EXERCISE>
From the entries below, return only the lines starting at the one that contains "theorem flagsExcept_setSum (s" and ending at the one that contains "theorem subFlags_setSum (s", exactly as they stand.

RECORDED DATA>
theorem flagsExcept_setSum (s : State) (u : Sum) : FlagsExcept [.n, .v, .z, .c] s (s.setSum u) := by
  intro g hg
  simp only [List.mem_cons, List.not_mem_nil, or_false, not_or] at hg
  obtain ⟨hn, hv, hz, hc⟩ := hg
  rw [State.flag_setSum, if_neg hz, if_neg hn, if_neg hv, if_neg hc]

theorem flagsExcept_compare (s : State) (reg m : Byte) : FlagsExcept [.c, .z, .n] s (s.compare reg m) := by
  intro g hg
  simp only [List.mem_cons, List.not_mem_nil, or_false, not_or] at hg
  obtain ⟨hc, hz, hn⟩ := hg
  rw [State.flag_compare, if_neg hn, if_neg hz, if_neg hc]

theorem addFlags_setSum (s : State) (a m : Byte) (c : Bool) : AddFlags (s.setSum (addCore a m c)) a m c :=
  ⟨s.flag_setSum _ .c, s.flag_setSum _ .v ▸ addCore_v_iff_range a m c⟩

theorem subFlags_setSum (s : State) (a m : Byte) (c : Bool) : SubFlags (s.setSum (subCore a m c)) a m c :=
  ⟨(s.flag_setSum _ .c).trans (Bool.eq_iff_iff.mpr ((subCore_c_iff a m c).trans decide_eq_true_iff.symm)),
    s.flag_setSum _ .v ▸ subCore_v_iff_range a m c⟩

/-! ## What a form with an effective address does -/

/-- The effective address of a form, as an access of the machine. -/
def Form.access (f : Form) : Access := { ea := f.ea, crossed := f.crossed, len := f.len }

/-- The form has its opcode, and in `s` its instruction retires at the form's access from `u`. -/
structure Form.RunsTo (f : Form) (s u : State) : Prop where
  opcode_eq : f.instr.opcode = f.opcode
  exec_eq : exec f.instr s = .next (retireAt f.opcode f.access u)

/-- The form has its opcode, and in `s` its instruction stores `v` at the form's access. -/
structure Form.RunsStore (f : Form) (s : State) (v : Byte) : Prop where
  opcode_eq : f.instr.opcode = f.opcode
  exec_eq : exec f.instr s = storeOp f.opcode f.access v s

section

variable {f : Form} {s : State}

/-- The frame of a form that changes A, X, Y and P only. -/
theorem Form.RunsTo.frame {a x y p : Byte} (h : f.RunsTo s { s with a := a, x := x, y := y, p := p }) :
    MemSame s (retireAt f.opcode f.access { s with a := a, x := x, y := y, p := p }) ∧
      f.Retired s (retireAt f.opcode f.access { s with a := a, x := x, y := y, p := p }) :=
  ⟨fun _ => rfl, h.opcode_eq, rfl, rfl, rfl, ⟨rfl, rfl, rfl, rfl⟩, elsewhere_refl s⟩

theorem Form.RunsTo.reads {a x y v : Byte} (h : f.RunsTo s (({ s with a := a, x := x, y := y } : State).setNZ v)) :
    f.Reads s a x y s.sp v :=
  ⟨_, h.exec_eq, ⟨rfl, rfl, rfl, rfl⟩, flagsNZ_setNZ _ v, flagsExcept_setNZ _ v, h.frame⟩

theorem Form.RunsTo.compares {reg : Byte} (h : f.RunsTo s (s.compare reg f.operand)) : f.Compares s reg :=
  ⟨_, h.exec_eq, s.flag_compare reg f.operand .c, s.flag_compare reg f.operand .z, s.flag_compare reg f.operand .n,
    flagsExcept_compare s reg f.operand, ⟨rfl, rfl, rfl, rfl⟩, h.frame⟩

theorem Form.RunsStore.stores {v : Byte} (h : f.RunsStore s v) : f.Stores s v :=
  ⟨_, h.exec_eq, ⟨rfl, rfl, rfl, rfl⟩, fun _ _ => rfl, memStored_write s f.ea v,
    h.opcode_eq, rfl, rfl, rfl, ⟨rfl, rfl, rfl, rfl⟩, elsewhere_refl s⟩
--
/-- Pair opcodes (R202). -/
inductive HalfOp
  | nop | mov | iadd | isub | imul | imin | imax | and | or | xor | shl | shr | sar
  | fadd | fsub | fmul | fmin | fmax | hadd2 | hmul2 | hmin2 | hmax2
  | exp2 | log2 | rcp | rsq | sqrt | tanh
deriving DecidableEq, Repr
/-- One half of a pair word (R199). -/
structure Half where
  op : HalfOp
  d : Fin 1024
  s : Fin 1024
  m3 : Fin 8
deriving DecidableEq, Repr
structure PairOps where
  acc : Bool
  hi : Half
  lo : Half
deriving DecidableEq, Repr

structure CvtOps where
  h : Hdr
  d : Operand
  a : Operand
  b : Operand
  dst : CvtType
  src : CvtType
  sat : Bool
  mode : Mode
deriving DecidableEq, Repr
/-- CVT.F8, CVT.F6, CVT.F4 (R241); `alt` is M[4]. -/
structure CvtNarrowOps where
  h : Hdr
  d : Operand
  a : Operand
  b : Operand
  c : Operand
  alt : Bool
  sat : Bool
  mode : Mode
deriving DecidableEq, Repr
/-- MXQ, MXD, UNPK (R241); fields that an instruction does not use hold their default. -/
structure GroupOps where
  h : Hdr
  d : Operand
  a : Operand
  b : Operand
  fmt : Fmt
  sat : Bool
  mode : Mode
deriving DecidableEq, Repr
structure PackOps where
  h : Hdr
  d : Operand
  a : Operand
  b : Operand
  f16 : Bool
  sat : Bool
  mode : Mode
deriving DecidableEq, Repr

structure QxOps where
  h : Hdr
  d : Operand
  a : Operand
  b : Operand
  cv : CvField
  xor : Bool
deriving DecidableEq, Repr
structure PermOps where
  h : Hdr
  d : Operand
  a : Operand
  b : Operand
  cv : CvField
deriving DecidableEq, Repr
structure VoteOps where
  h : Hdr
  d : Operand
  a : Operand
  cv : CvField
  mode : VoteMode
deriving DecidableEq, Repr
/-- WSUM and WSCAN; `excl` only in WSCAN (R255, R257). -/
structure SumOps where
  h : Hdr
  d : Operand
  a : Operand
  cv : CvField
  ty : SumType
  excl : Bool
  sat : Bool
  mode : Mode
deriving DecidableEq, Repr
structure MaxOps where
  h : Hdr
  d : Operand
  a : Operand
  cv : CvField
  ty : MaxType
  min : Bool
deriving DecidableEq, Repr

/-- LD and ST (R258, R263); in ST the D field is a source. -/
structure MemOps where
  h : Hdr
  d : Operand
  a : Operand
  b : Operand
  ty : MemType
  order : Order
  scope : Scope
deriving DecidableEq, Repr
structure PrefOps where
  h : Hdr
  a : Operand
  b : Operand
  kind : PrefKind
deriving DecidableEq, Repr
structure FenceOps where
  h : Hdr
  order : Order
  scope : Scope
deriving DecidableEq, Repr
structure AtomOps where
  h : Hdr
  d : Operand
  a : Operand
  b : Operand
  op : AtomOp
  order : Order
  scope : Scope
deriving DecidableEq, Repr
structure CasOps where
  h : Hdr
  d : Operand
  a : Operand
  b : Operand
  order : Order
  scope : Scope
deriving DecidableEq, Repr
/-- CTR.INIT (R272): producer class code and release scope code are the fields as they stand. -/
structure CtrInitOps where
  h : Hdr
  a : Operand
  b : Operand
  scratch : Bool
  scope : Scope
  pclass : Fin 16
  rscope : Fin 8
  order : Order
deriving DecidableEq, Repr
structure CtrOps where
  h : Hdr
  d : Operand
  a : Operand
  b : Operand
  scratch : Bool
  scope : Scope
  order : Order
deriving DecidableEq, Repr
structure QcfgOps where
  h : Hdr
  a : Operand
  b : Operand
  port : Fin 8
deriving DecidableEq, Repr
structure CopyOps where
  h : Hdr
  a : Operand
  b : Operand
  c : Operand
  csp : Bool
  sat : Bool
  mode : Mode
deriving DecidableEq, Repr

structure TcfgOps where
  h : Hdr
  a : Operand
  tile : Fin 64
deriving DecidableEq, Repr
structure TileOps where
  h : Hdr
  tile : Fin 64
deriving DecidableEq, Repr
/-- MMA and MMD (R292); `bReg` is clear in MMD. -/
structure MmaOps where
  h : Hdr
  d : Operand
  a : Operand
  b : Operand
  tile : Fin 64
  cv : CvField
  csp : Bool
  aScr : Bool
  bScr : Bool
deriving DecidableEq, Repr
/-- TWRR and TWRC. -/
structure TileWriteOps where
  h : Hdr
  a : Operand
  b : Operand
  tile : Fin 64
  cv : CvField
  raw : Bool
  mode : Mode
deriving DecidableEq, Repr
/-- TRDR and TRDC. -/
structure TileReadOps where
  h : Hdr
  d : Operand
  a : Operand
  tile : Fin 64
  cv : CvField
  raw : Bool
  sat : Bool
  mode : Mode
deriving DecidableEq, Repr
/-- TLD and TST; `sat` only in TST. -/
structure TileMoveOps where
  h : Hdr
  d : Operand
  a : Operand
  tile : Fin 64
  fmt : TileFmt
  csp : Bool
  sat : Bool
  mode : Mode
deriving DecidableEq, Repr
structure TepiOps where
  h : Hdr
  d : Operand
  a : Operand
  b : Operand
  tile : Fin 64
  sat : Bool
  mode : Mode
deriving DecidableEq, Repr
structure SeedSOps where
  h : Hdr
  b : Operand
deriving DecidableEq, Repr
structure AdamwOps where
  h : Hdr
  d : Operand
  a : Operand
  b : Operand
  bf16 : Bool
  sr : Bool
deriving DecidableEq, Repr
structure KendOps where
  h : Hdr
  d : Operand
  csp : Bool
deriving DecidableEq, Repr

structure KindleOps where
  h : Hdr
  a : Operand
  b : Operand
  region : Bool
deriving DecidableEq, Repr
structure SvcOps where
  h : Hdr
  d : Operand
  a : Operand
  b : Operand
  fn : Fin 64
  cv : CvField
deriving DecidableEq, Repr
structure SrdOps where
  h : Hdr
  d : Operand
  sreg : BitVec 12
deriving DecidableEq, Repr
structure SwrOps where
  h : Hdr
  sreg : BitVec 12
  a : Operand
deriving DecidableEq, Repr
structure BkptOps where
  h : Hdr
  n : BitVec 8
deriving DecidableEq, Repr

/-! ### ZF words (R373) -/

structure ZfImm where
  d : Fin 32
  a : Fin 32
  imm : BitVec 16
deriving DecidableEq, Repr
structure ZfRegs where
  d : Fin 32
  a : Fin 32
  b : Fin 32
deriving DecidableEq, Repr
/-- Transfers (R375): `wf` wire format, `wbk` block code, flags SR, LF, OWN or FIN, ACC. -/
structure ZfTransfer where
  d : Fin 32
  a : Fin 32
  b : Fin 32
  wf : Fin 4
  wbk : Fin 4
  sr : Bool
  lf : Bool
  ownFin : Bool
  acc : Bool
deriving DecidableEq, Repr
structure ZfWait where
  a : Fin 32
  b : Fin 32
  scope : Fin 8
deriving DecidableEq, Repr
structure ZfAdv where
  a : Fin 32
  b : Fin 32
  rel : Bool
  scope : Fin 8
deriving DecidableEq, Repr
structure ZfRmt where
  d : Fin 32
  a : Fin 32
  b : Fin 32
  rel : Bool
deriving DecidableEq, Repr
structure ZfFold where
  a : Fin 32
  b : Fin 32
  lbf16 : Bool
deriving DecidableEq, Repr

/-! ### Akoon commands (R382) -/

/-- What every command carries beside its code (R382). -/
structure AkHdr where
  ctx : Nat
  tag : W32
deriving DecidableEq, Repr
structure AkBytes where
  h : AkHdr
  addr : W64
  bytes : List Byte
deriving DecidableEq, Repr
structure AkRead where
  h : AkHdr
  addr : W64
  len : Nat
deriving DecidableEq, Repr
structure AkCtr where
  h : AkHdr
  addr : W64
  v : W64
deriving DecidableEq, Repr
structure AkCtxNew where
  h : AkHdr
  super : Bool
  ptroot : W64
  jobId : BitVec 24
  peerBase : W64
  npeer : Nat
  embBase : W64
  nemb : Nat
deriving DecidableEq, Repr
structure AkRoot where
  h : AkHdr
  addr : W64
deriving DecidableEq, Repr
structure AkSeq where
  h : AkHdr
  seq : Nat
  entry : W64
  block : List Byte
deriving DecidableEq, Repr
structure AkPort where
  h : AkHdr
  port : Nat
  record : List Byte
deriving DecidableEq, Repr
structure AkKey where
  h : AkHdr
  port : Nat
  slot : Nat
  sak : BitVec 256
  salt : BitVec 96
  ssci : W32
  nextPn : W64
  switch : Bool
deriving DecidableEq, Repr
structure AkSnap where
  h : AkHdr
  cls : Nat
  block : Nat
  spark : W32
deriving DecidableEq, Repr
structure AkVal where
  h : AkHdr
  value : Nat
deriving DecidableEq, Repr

COMPLETED TASK>
theorem flagsExcept_setSum (s : State) (u : Sum) : FlagsExcept [.n, .v, .z, .c] s (s.setSum u) := by
  intro g hg
  simp only [List.mem_cons, List.not_mem_nil, or_false, not_or] at hg
  obtain ⟨hn, hv, hz, hc⟩ := hg
  rw [State.flag_setSum, if_neg hz, if_neg hn, if_neg hv, if_neg hc]

theorem flagsExcept_compare (s : State) (reg m : Byte) : FlagsExcept [.c, .z, .n] s (s.compare reg m) := by
  intro g hg
  simp only [List.mem_cons, List.not_mem_nil, or_false, not_or] at hg
  obtain ⟨hc, hz, hn⟩ := hg
  rw [State.flag_compare, if_neg hn, if_neg hz, if_neg hc]

theorem addFlags_setSum (s : State) (a m : Byte) (c : Bool) : AddFlags (s.setSum (addCore a m c)) a m c :=
  ⟨s.flag_setSum _ .c, s.flag_setSum _ .v ▸ addCore_v_iff_range a m c⟩

theorem subFlags_setSum (s : State) (a m : Byte) (c : Bool) : SubFlags (s.setSum (subCore a m c)) a m c :=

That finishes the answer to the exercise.